• WORK TO COMPLETE: Once the line containing "tag kept. -/" has been copied, stop; copy every line before it exactly, beginning with the first line of the material below.

• RECORD SET:
/-- The stored word at a home, as it stands, with no error effect: what a raw probe finds. -/
def State.peek (s : State) (pa : Nat) : Word :=
  match homeOf pa with
  | .control off => s.ctlRead off
  | .pcie => Config.pcieRead (s.turn * 2 ^ 64 + pa)
  | .none => 0
  | _ => Memory.word s.mem pa

/-- HBM frames that a write of partition `p` makes dirty (R341). -/
def State.markDirty (s : State) (pa p : Nat) : State :=
  match homeOf pa with
  | .hbm => if s.dirty.contains (p, pa / 4096) then s else { s with dirty := (p, pa / 4096) :: s.dirty }
  | _ => s

/-- A word of a scratchpad is written, by whatever party, since every lane of its quad was last saved or loaded (R295, R297). -/
def State.markWritten (s : State) (pa : Nat) : State :=
  match homeOf pa with
  | .spad _ => { s with written := Table.put s.written pa (BitVec.allOnes 16) }
  | _ => s

/-- A whole word as the unit of its home sets it, with its tag kept. -/
def State.setHome (s : State) (pa : Nat) (v : Word) (p : Nat) : State :=
  match homeOf pa with
  | .control off => s.ctlWrite off v
  | .pcie | .none => s
  | _ => { (s.markDirty pa p).markWritten pa with mem := Memory.setWord s.mem pa v }

/-- The bits of a word of the management mailbox that only the management core changes (R346): DONE, STATUS and RES. -/
def readOnlyBits (pa : Nat) : Word :=
  let off := pa - (Config.cohBase + Config.mboxOff)
  if pa < Config.cohBase + Config.mboxOff ∨ Config.cohBase + Config.globalOff ≤ pa then 0
  else if off = 8 then BitVec.allOnes 64
  else if 0x80 ≤ off ∧ off < 0x480 then
    if off % 64 = 0 then 0xFF0000 else if 32 ≤ off % 64 then BitVec.allOnes 64 else 0
  else 0

/-- A whole word stored at a home, with its tag kept (R26); the read-only bits of the mailbox stay (R346). -/
def State.poke (s : State) (pa : Nat) (v : Word) (p : Nat) : State :=
  if readOnlyBits pa = 0 then s.setHome pa v p
  else s.setHome pa ((s.peek pa &&& readOnlyBits pa) ||| (v &&& ~~~(readOnlyBits pa))) p

/-- A word or line gets a fresh code: no error of it is left (R26, R100, R330). -/
def State.freshCode (s : State) (pa : Nat) : State :=
  { s with corr := s.corr.filter (· != errKey pa), unc := s.unc.filter (· != errKey pa) }

/-- The zero rewrite of an uncorrectable word, or of the words of an uncorrectable line, with tag 0 (R100). -/
def State.zeroRewrite (s : State) (pa p : Nat) : State :=
  let s := s.freshCode pa
  match homeOf pa with
  | .hbm => (List.range 8).foldl (fun s i => s.setHome (errKey pa + 8 * i) 0 p) s
  | _ => (s.setHome pa 0 p).setTag pa 0

/-- ERRCNT.CORR of the home core of a scratchpad word adds 1 (R58, R330). -/
def State.countCorr (s : State) (pa : Nat) : State :=
  match homeOf pa with
  | .spad c => s.setCore c { s.core c with errCorr := (s.core c).errCorr + 1 }
  | _ => s

/-- A correctable error that a home meets is corrected, with a fresh code, and counted (R330). -/
def State.correct (s : State) (pa : Nat) : State :=
  if s.corr.contains (errKey pa) then (s.freshCode pa).countCorr pa else s

/-- ERRCNT.UNC of the home core of a scratchpad word adds 1 (R58, R100). -/
def State.countUnc (s : State) (pa : Nat) : State :=
  match homeOf pa with
  | .spad c => s.setCore c { s.core c with errUnc := (s.core c).errUnc + 1 }
  | _ => s
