-- ==== Sys2Proof/Machine/Resolve.lean ====
section
/-! DEFINITION. From an address to its home: windows (R17 to R19), device registers (R21, R58, R324, R327, R332, R347), the
formats' windows (R39), the order of fates (R27), Sv57 translation (R299 to R303), and watchpoints (R334). -/

namespace Sys2Proof.Machine

/-- How an instruction ends other than by completing: in a trap taken at a state, or waiting with a STALL code (R54). -/
inductive Stop where
  | trap (s : State) (cause : BitVec 8) (val : Word)
  | wait (s : State) (stall : BitVec 4)
  deriving DecidableEq, Repr

/-- The trap causes of R193. -/
def Cause.illegal : BitVec 8 := 0x01
def Cause.reserved : BitVec 8 := 0x02
def Cause.privilege : BitVec 8 := 0x03
def Cause.alignment : BitVec 8 := 0x04
def Cause.address : BitVec 8 := 0x05
def Cause.pageLoad : BitVec 8 := 0x06
def Cause.pageStore : BitVec 8 := 0x07
def Cause.pageAmo : BitVec 8 := 0x08
def Cause.format : BitVec 8 := 0x09
def Cause.layout : BitVec 8 := 0x0A
def Cause.check : BitVec 8 := 0x0B
def Cause.promise : BitVec 8 := 0x0C
def Cause.spillLimit : BitVec 8 := 0x0D
def Cause.accspill : BitVec 8 := 0x0E
def Cause.redundant : BitVec 8 := 0x0F
def Cause.stream : BitVec 8 := 0x10
def Cause.handle : BitVec 8 := 0x11
def Cause.watchdog : BitVec 8 := 0x12
def Cause.software : BitVec 8 := 0x13
def Cause.breakpoint : BitVec 8 := 0x14
def Cause.debugStop : BitVec 8 := 0x15
def Cause.drop : BitVec 8 := 0x16
def Cause.notice : BitVec 8 := 0x17
def Cause.sectorThermal : BitVec 8 := 0x20
def Cause.stackThermal : BitVec 8 := 0x21
def Cause.railCurrent : BitVec 8 := 0x22
def Cause.coolant : BitVec 8 := 0x23

/-- The space of an address with its fields (R17, R18). -/
inductive Place where
  | trans
  | raw (off : Nat)
  | fmt (win off : Nat)
  | global (core off : Nat)
  | dev (off : Nat)
  | coh (off : Nat)
  deriving DecidableEq, Repr

/-- decode_window (R80): the space of an address, or none where rows 1 and 2 of R27 apply. -/
def decodeWindow (a : Word) : Option Place :=
  let n := bits a 62 59
  if !bit a 63 then if n = 0 then some .trans else none
  else if n = 0 then
    if bits a 38 19 = 0 then some (.global (bits a 58 50 * 2048 + bits a 49 42 * 8 + bits a 41 39) (bits a 18 0)) else none
  else if n = 1 then if bits a 58 16 = 0 then some (.dev (bits a 15 0)) else none
  else if n = 2 then if bits a 58 29 = 0 then some (.coh (bits a 28 0)) else none
  else if n < 8 then none
  else if bits a 58 21 ≠ 0 then none
  else if n = 8 then some (.raw (bits a 20 0)) else some (.fmt n (bits a 20 0))

/-- Is the place scratchpad: the local raw or the global window? -/
def Place.isSpad : Place → Bool
  | .raw _ | .global _ _ => true
  | _ => false

/-- The local raw window's byte address in the physical map for a core (R18, R306, R326). -/
def rawByte (core off : Nat) : Nat :=
  if core ≥ Config.mgmtCore then Config.mgmtSpadBase + off / 8
  else Config.spadBase + (core / 4 * 4 + off / 2 ^ 19) * 65536 + off % 2 ^ 19 / 8

/-- The physical byte address of an untranslated place (R306). -/
def Place.byteAddr (core : Nat) : Place → Nat
  | .raw off | .fmt _ off => rawByte core off
  | .global c off => Config.spadBase + c * 65536 + off / 8
  | .coh off => Config.cohBase + off / 8
  | _ => 0

/-! Device registers. -/

/-- The device registers of R58 and, at the management core, of R324, R327, R332 and R347. -/
inductive DevReg where
  | mcmdq | mresq | bcmdq | bresq | mbxstat | mbxhead | dtc | rxcnt (n : Nat) | dropcnt | errcnt
  | secsel | sectemp | seclim | throttle | partsel | pshare | pdraw | stksel | stkstat | memguar | railsel | railstat
  | alertstat | linksel | linkstat | dltsel | dltring | dltstat | msireq | bootstat | fwstat
  deriving DecidableEq, Repr

/-- The register assigned to a bit offset of a core's page (R21, R58). -/
def devRegAt (mgmt : Bool) (off : Nat) : Option DevReg :=
  match off / 64 with
  | 0 => some .mcmdq | 1 => some .mresq | 2 => some .bcmdq | 3 => some .bresq | 4 => some .mbxstat | 5 => some .mbxhead
  | 6 => some .dtc | 7 => some (.rxcnt 0) | 8 => some (.rxcnt 1) | 9 => some (.rxcnt 2) | 10 => some (.rxcnt 3)
  | 11 => some .dropcnt | 12 => some .errcnt
  | k =>
    if !mgmt then none else match k with
    | 0x40 => some .secsel | 0x41 => some .sectemp | 0x42 => some .seclim | 0x43 => some .throttle
    | 0x44 => some .partsel | 0x45 => some .pshare | 0x46 => some .pdraw | 0x47 => some .stksel
    | 0x48 => some .stkstat | 0x49 => some .memguar | 0x4A => some .railsel | 0x4B => some .railstat
    | 0x4C => some .alertstat | 0x4D => some .linksel | 0x4E => some .linkstat | 0x50 => some .dltsel
    | 0x51 => some .dltring | 0x52 => some .dltstat | 0x54 => some .msireq | 0x55 => some .bootstat | 0x56 => some .fwstat
    | _ => none

/-- Is it one of the four FIFOs, which take 64-bit accesses only (R58)? -/
def DevReg.isFifo : DevReg → Bool
  | .mcmdq | .mresq | .bcmdq | .bresq => true
  | _ => false

/-- Write-only registers (R58, R347). -/
def DevReg.isWO : DevReg → Bool
  | .mcmdq | .bcmdq | .msireq => true
  | _ => false

/-- Registers whose access is RO throughout (R58, R324, R347). -/
def DevReg.isRO : DevReg → Bool
  | .mresq | .bresq | .mbxstat | .mbxhead | .dtc | .sectemp | .pdraw | .stkstat | .railstat | .bootstat | .fwstat => true
  | _ => false

/-- Registers that only a privileged lane may store to (R58). -/
def DevReg.isS : DevReg → Bool
  | .dropcnt | .errcnt => true
  | _ => false

/-! Translation (R299 to R303). -/

/-- Does an access write, so that its leaf needs W and D (R299)? -/
def accWrites : Access → Bool
  | .store | .tstore | .amo | .red => true
  | _ => false

/-- The page cause of an access kind (R27 order 6). -/
def pageCause : Access → BitVec 8
  | .store | .tstore => Cause.pageStore
  | .amo | .red => Cause.pageAmo
  | _ => Cause.pageLoad

/-- Is a PTE a leaf? -/
def pteLeaf (x : Word) : Bool := bit x 1 || bit x 3

/-- May a leaf PTE serve a U-mode access (R299)? -/
def pteAllows (x : Word) (k : Access) : Bool :=
  bit x 4 && (if accWrites k then bit x 2 else bit x 1 && (k != Access.fetch || bit x 3))

/-- A PTE that no walk may use: V = 0, W without R, N = 1, PBMT ≠ 0 or a reserved bit (R299; log entry 14). -/
def pteBad (x : Word) : Bool :=
  !bit x 0 || (bit x 2 && !bit x 1) || bits x 63 54 != 0

/-- May a page table or a translated access lie at this physical byte address (R306)? -/
def physOk (pa : Nat) (table : Bool) : Bool :=
  match homeOf pa with
  | .hbm | .coh | .control _ => true
  | .pcie => !table
  | _ => false

/-- What a walk of page tables ends in (R299, R304): a leaf with its physical byte address and its level, no valid mapping,
or a PTE that a migration is about to replace. -/
inductive Walk where
  | leaf (x : Word) (at_ level : Nat)
  | fail
  | hold
  deriving DecidableEq, Repr

/-- Is the PTE at a physical byte address the one that the running migration replaces (R304)? -/
def State.migratingPte (s : State) (pa : Nat) : Bool :=
  match s.hub.mig with
  | some m => m.pte.toNat / 8 * 8 == pa
  | none => false

/-- Below a PTE that was read, where the walk goes: a leaf, a table of the next level, or neither (R299; log entry 14). -/
def pteNext (x : Word) : Option Bool :=
  if pteBad x then none else if pteLeaf x then some true else if bit x 4 || bit x 6 || bit x 7 then none else some false

/-- The physical byte address of the PTE of a level in the table at physical page `ppn`. -/
def pteByte (vb ppn l : Nat) : Nat := ppn * 4096 + vb / 2 ^ (12 + 9 * l) % 512 * 8

/-- A PTE read at its home, coherently with the application cores' caches (R299), where an unreadable one gives zeros, is rewritten
and counted (R100, R223, R292): none where no table may lie, `some none` where a migration holds the read (R304). -/
def State.readPte (s : State) (pa p : Nat) : State × Option (Option Word) :=
  if !physOk pa true then (s, none)
  else if s.migratingPte pa then (s, some none)
  else
    let (s, x, _) := (s.snoop pa).readHome pa p none
    (s, some (some x))

/-- The walk of Sv57 for partition `p` below a table at physical page `ppn`, from a level down (R299). -/
def State.walk (s : State) (vb p ppn : Nat) : Nat → State × Walk
  | 0 =>
    match s.readPte (pteByte vb ppn 0) p with
    | (s, none) => (s, .fail)
    | (s, some none) => (s, .hold)
    | (s, some (some x)) => (s, if pteNext x = some true then .leaf x (pteByte vb ppn 0) 0 else .fail)
  | l + 1 =>
    match s.readPte (pteByte vb ppn (l + 1)) p with
    | (s, none) => (s, .fail)
    | (s, some none) => (s, .hold)
    | (s, some (some x)) => match pteNext x with
      | none => (s, .fail)
      | some true => (s, .leaf x (pteByte vb ppn (l + 1)) (l + 1))
      | some false => s.walk vb p (bits x 53 10) l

• SOLUTION TO THIS PROBLEM:
/-- The stored word at a home, as it stands, with no error effect: what a raw probe finds. -/
def State.peek (s : State) (pa : Nat) : Word :=
  match homeOf pa with
  | .control off => s.ctlRead off
  | .pcie => Config.pcieRead (s.turn * 2 ^ 64 + pa)
  | .none => 0
  | _ => Memory.word s.mem pa

/-- HBM frames that a write of partition `p` makes dirty (R341). -/
def State.markDirty (s : State) (pa p : Nat) : State :=
  match homeOf pa with
  | .hbm => if s.dirty.contains (p, pa / 4096) then s else { s with dirty := (p, pa / 4096) :: s.dirty }
  | _ => s

/-- A word of a scratchpad is written, by whatever party, since every lane of its quad was last saved or loaded (R295, R297). -/
def State.markWritten (s : State) (pa : Nat) : State :=
  match homeOf pa with
  | .spad _ => { s with written := Table.put s.written pa (BitVec.allOnes 16) }
  | _ => s

/-- A whole word as the unit of its home sets it, with its tag kept. -/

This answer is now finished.